== Exercise input ==

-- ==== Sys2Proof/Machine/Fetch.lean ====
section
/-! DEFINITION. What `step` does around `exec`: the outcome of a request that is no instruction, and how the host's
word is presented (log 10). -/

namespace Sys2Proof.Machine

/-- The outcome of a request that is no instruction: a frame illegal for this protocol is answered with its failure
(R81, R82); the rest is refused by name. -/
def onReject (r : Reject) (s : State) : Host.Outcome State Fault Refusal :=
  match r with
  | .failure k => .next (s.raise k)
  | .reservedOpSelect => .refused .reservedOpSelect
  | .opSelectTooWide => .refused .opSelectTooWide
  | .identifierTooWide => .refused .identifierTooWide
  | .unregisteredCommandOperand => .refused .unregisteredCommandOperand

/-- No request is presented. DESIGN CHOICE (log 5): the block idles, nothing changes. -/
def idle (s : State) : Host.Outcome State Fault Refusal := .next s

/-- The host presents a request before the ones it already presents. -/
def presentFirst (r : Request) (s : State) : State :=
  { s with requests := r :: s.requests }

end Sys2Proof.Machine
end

===

Your goal | Report every line containing the word "Machine" from the listing above.

Your response |
-- ==== Sys2Proof/Machine/Fetch.lean ====
namespace Sys2Proof.Machine
end Sys2Proof.Machine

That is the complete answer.